### What is being asked
Below are records; count the lines that contain "sets" and state only that count.

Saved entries
=== Begin Enclosure ===
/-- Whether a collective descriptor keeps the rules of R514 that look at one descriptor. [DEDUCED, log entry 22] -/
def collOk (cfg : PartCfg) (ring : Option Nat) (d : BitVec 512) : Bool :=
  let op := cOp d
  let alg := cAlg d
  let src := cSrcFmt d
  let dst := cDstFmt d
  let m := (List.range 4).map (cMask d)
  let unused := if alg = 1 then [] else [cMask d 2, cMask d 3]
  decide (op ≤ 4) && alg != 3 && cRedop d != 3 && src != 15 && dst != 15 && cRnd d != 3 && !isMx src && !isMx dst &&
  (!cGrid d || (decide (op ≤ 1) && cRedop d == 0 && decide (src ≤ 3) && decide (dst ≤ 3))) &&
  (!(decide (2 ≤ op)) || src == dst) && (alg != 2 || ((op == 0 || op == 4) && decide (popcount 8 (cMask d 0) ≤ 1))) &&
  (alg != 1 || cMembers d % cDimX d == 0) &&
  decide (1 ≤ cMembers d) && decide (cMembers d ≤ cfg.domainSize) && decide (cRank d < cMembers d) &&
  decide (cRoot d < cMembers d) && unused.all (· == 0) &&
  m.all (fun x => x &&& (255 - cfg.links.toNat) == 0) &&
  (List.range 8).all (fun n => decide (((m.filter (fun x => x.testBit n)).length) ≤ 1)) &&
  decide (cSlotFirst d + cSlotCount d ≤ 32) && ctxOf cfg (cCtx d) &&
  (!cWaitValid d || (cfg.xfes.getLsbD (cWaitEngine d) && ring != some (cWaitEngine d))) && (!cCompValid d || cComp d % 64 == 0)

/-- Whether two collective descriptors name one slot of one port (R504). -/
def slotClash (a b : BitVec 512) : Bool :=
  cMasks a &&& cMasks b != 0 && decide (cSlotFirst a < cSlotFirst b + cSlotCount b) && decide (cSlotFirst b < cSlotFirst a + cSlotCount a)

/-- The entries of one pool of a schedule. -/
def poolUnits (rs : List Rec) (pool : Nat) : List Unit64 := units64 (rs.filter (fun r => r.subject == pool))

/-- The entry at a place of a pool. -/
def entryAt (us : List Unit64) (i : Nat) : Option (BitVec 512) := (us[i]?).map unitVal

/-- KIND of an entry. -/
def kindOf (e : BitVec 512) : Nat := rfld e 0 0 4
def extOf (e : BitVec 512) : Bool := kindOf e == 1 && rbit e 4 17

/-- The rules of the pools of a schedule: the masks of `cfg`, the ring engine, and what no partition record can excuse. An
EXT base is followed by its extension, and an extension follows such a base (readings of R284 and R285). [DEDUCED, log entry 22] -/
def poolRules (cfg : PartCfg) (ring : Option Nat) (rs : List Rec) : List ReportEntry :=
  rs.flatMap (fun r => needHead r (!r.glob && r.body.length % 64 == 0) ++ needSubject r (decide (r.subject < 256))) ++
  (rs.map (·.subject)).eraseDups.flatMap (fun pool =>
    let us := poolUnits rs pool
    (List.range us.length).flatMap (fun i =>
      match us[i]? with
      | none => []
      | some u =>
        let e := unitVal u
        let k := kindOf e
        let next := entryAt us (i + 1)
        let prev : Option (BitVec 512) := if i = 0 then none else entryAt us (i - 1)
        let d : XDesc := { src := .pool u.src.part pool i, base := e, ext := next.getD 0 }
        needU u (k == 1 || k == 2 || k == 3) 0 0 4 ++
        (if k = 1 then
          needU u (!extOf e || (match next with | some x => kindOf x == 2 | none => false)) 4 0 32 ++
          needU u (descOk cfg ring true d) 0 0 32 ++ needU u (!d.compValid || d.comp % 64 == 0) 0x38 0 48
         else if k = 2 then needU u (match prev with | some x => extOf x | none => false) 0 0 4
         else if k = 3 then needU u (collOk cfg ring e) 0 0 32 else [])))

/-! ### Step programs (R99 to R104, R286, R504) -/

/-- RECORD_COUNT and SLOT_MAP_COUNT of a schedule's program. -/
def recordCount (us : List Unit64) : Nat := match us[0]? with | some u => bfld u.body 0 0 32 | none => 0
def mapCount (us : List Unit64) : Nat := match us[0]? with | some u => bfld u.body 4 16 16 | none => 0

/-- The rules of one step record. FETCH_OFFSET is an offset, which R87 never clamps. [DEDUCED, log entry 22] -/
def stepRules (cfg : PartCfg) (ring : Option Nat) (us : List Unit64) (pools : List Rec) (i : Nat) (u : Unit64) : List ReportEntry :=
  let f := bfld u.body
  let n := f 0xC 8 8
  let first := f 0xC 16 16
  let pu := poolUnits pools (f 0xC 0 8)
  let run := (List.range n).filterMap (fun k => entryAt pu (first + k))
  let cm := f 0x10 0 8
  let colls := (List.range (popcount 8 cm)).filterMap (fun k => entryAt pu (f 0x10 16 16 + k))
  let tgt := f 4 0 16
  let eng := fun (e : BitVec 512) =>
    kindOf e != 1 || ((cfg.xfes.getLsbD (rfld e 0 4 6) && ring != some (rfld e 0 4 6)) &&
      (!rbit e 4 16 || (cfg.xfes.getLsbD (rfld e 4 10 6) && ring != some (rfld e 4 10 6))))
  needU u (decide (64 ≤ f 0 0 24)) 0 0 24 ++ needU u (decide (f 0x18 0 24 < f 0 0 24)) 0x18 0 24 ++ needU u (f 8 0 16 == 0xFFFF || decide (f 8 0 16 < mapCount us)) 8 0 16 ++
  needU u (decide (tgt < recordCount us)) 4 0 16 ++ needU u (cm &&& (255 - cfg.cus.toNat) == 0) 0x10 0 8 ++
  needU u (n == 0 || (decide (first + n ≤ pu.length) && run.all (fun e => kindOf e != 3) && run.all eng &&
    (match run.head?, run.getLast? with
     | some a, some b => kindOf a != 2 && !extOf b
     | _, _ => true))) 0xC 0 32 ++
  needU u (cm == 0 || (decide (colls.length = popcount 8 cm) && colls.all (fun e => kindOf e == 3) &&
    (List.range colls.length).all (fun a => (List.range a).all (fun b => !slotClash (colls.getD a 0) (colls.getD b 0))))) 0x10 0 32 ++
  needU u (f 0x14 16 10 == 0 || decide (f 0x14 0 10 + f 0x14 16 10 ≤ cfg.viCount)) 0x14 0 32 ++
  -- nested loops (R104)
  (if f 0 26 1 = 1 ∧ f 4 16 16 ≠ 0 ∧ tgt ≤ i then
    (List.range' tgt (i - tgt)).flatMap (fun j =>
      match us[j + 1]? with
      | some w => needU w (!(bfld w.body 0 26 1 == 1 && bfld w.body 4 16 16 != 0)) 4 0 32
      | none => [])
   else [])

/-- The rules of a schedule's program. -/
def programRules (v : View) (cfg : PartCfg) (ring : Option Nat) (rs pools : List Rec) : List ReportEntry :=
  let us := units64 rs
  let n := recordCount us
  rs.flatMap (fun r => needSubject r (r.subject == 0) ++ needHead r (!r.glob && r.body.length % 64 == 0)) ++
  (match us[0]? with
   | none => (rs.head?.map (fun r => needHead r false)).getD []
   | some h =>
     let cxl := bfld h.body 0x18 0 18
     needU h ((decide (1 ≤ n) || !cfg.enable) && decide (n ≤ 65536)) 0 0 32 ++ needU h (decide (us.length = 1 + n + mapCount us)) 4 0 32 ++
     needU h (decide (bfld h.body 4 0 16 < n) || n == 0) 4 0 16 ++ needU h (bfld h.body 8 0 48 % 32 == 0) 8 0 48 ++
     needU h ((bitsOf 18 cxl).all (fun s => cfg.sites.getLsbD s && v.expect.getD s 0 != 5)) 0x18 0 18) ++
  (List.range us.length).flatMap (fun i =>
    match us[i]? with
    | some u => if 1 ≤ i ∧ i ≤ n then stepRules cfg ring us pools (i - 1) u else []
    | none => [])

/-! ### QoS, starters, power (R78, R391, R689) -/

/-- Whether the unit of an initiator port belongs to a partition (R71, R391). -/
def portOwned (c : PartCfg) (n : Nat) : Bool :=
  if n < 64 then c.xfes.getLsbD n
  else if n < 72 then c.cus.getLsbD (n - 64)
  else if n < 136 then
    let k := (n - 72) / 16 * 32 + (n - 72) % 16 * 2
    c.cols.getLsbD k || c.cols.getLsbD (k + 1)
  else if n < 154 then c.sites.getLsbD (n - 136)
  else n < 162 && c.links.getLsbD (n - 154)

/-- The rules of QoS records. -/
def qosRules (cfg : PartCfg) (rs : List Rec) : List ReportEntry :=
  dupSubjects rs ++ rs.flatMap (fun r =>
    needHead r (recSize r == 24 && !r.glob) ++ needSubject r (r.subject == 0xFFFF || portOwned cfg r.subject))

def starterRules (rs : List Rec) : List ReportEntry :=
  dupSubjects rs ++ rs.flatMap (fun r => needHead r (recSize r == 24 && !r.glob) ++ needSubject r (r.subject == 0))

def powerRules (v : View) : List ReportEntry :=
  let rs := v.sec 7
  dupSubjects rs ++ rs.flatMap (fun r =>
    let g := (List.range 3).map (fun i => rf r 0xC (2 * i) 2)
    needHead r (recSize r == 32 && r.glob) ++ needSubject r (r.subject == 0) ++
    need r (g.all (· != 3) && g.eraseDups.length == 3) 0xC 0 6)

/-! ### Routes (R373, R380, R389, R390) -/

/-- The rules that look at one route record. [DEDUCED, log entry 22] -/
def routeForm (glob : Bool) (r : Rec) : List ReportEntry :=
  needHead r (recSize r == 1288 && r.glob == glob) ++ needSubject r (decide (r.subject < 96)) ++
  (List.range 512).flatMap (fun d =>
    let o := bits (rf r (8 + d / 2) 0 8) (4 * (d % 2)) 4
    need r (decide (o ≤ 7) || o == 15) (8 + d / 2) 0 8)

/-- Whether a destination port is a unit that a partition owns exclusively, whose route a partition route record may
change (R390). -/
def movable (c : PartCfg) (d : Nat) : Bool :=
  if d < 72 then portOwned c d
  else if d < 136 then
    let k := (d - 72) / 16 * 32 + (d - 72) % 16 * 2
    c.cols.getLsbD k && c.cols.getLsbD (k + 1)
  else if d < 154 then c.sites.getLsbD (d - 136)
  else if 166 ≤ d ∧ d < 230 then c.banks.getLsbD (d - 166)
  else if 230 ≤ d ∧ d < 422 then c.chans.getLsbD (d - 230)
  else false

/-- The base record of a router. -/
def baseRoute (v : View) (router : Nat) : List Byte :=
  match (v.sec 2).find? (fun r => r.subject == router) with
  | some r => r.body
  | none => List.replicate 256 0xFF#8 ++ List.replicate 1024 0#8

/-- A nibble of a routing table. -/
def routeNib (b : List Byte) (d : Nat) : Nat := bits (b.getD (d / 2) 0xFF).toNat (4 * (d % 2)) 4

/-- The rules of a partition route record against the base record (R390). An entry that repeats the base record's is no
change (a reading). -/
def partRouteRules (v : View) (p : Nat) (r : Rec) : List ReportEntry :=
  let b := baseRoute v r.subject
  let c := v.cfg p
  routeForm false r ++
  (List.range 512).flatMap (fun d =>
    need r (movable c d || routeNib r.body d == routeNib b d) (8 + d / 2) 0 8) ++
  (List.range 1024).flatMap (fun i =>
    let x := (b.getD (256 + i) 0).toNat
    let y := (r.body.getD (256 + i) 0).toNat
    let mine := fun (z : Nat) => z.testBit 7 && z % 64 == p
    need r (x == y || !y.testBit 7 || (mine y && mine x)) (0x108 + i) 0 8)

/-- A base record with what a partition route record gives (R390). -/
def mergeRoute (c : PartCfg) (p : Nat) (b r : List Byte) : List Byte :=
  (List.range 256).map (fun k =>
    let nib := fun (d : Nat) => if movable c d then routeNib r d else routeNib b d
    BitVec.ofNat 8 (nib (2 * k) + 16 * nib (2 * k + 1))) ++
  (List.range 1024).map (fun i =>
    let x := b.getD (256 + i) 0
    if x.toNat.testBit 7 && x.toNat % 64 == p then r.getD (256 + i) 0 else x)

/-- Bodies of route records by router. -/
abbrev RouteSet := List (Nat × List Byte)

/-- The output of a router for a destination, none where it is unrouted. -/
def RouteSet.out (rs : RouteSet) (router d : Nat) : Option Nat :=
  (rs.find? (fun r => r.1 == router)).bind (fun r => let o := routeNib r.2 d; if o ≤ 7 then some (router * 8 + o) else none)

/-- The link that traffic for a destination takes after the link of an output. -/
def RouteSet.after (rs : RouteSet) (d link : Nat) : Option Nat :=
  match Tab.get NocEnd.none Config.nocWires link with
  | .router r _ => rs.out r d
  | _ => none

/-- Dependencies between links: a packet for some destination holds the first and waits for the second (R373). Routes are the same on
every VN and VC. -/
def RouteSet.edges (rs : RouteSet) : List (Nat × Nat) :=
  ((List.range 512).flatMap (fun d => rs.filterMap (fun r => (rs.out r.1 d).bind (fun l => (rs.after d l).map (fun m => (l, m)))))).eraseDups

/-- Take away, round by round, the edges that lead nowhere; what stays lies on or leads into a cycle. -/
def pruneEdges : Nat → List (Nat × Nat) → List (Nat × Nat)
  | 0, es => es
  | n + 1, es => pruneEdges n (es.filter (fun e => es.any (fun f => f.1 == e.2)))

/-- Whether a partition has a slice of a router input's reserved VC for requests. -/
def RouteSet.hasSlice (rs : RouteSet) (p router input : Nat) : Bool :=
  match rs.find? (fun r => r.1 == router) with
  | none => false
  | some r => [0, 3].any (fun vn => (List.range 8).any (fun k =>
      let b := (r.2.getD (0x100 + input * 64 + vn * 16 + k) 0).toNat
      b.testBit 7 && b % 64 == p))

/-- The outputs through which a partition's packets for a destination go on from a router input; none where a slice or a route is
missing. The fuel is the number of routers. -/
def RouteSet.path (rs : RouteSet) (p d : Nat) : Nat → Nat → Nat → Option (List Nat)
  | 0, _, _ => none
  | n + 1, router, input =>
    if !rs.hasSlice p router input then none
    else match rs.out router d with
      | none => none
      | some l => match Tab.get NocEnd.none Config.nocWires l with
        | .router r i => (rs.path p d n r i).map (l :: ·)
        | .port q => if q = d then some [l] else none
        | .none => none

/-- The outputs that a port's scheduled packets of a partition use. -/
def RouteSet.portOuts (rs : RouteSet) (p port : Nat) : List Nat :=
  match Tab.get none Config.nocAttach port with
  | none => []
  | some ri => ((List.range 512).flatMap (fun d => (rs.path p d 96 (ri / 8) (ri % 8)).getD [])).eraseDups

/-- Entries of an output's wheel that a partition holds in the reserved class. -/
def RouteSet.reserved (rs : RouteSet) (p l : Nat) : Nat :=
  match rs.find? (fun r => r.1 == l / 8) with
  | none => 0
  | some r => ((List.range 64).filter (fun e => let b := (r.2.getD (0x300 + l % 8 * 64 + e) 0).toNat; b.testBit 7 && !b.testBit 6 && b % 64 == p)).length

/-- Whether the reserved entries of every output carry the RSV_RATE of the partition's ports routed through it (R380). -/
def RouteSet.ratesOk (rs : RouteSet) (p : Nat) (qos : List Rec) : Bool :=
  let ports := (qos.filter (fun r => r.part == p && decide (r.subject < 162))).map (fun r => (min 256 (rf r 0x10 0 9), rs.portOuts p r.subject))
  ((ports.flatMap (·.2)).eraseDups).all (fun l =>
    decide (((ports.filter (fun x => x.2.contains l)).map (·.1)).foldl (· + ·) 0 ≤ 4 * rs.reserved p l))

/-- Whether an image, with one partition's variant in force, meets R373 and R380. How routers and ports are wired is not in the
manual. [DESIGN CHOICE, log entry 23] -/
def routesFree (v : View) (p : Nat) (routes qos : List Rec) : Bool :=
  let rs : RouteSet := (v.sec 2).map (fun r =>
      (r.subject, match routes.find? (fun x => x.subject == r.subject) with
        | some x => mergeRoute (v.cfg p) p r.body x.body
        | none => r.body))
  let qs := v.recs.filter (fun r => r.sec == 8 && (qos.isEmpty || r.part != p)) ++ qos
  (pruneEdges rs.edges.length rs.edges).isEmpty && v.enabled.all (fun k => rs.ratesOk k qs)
=== End Enclosure ===
=== Begin Enclosure ===
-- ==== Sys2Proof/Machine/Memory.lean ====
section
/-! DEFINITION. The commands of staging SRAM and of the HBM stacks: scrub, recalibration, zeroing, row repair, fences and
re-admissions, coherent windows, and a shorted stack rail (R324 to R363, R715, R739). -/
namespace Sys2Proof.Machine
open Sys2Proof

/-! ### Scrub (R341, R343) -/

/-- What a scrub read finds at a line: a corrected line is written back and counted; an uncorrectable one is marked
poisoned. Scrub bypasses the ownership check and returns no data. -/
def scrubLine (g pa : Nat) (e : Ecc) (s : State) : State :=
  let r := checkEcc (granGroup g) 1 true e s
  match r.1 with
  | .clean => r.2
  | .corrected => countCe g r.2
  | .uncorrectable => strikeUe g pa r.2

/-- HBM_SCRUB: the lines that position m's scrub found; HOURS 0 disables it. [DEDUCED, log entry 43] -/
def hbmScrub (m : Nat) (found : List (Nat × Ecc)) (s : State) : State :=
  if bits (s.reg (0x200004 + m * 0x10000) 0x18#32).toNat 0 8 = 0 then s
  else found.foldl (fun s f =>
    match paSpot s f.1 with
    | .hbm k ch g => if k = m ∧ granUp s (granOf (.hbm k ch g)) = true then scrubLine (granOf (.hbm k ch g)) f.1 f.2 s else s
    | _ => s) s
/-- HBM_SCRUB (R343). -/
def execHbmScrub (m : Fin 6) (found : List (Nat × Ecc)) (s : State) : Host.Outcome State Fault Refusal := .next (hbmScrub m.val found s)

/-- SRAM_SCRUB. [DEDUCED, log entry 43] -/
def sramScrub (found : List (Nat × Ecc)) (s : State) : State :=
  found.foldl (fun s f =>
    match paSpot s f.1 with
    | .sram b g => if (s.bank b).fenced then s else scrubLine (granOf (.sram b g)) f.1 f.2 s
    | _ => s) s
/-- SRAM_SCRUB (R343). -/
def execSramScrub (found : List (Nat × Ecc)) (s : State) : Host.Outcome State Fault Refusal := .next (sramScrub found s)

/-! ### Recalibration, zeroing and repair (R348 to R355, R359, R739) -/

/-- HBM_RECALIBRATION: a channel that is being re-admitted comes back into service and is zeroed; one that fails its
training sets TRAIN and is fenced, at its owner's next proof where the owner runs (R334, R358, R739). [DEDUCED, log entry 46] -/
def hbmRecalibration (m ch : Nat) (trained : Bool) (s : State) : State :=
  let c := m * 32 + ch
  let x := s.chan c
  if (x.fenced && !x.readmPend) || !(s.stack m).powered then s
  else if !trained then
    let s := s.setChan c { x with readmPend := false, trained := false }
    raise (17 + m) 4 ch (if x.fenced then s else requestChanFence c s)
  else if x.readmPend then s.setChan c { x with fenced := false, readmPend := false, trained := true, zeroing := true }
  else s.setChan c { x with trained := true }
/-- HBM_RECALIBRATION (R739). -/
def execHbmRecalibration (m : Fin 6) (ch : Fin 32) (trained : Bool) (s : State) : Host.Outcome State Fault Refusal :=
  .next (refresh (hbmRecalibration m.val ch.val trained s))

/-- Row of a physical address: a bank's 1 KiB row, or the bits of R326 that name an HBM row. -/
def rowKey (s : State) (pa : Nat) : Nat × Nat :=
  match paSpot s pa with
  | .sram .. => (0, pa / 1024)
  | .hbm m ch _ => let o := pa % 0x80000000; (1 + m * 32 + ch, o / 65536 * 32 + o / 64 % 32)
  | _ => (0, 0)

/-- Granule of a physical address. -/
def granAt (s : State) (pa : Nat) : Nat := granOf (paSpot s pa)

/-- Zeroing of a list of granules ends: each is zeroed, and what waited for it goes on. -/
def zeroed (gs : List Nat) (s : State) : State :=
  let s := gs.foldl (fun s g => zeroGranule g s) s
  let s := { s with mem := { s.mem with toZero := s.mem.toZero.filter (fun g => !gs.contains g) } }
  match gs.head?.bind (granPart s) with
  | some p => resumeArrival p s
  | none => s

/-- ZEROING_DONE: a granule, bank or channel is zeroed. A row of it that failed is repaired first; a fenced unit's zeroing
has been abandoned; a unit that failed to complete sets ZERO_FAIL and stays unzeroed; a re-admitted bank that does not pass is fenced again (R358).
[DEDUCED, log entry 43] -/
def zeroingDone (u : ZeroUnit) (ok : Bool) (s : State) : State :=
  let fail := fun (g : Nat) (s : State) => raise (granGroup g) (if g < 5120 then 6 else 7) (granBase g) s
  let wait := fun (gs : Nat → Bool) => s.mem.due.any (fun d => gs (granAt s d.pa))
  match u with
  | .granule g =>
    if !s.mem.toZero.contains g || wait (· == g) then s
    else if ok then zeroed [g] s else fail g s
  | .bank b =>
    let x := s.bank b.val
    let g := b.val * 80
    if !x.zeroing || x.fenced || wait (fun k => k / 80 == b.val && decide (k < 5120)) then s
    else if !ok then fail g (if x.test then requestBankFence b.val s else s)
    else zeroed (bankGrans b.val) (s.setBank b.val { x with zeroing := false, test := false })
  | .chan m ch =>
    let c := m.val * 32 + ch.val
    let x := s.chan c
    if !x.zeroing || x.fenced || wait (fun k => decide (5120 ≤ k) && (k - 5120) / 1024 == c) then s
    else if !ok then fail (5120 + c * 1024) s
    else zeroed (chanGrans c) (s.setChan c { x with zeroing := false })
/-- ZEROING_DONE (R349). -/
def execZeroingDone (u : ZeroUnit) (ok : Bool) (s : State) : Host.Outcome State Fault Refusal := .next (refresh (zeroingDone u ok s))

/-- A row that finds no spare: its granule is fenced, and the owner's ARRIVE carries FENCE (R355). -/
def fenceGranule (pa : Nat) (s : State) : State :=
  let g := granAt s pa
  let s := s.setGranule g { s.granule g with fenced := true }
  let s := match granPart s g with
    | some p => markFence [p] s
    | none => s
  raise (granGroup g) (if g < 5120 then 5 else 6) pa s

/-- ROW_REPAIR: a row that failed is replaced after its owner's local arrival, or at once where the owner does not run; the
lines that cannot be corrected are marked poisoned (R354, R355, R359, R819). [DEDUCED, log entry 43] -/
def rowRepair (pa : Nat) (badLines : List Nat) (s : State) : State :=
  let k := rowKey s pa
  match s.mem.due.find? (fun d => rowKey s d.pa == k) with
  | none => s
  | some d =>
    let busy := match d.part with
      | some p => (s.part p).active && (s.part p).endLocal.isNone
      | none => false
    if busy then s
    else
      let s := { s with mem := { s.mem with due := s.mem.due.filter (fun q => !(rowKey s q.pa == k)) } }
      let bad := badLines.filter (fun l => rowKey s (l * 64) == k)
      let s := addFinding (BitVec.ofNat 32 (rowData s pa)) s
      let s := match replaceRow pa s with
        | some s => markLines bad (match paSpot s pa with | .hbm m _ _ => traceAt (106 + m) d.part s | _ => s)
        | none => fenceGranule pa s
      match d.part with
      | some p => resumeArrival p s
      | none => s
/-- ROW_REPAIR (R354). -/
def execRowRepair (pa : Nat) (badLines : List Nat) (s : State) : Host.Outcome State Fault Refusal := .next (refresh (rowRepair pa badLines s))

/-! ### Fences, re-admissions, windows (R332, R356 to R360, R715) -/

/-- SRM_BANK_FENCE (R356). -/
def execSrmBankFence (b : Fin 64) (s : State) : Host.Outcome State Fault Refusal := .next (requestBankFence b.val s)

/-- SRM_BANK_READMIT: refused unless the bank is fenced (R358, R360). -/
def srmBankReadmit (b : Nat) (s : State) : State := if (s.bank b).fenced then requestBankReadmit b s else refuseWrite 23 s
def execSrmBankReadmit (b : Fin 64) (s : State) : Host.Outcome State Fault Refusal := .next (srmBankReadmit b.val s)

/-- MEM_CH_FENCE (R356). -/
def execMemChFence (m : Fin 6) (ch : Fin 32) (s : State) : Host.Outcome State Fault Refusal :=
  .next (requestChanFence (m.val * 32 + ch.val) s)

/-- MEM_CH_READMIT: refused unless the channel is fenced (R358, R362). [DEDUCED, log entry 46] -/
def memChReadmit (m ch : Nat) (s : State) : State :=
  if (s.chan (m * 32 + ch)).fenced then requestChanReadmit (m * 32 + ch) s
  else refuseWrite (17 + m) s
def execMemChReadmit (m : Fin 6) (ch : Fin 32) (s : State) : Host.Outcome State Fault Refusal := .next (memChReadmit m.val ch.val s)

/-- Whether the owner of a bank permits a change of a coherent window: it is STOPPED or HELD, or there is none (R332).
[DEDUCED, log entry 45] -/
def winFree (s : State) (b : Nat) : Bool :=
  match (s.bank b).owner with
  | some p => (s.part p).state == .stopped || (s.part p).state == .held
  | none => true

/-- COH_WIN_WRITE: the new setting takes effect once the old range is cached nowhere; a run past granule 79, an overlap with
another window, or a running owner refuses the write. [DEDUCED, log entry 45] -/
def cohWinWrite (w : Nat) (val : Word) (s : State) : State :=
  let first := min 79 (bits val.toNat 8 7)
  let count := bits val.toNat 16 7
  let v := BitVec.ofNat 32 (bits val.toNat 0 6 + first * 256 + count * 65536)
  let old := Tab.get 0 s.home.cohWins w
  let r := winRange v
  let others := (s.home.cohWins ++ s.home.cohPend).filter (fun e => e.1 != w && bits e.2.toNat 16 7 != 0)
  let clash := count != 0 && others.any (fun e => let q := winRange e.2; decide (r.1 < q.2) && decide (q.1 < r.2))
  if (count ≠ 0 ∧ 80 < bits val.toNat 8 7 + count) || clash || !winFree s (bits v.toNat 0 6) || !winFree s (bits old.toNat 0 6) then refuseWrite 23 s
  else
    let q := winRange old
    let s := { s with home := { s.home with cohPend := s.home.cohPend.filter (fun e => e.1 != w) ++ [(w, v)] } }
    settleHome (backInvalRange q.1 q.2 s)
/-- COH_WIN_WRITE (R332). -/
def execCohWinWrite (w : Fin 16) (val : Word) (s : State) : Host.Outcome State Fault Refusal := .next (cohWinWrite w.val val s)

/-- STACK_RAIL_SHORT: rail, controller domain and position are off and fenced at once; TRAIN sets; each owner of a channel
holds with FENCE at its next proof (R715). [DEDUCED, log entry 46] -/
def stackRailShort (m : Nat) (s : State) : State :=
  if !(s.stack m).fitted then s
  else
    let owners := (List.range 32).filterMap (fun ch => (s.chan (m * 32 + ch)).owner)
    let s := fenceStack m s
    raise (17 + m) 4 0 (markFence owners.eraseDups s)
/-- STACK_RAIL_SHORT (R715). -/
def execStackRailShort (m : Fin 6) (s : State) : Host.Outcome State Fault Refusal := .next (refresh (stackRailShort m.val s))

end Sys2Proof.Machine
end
=== End Enclosure ===
### Written answer
3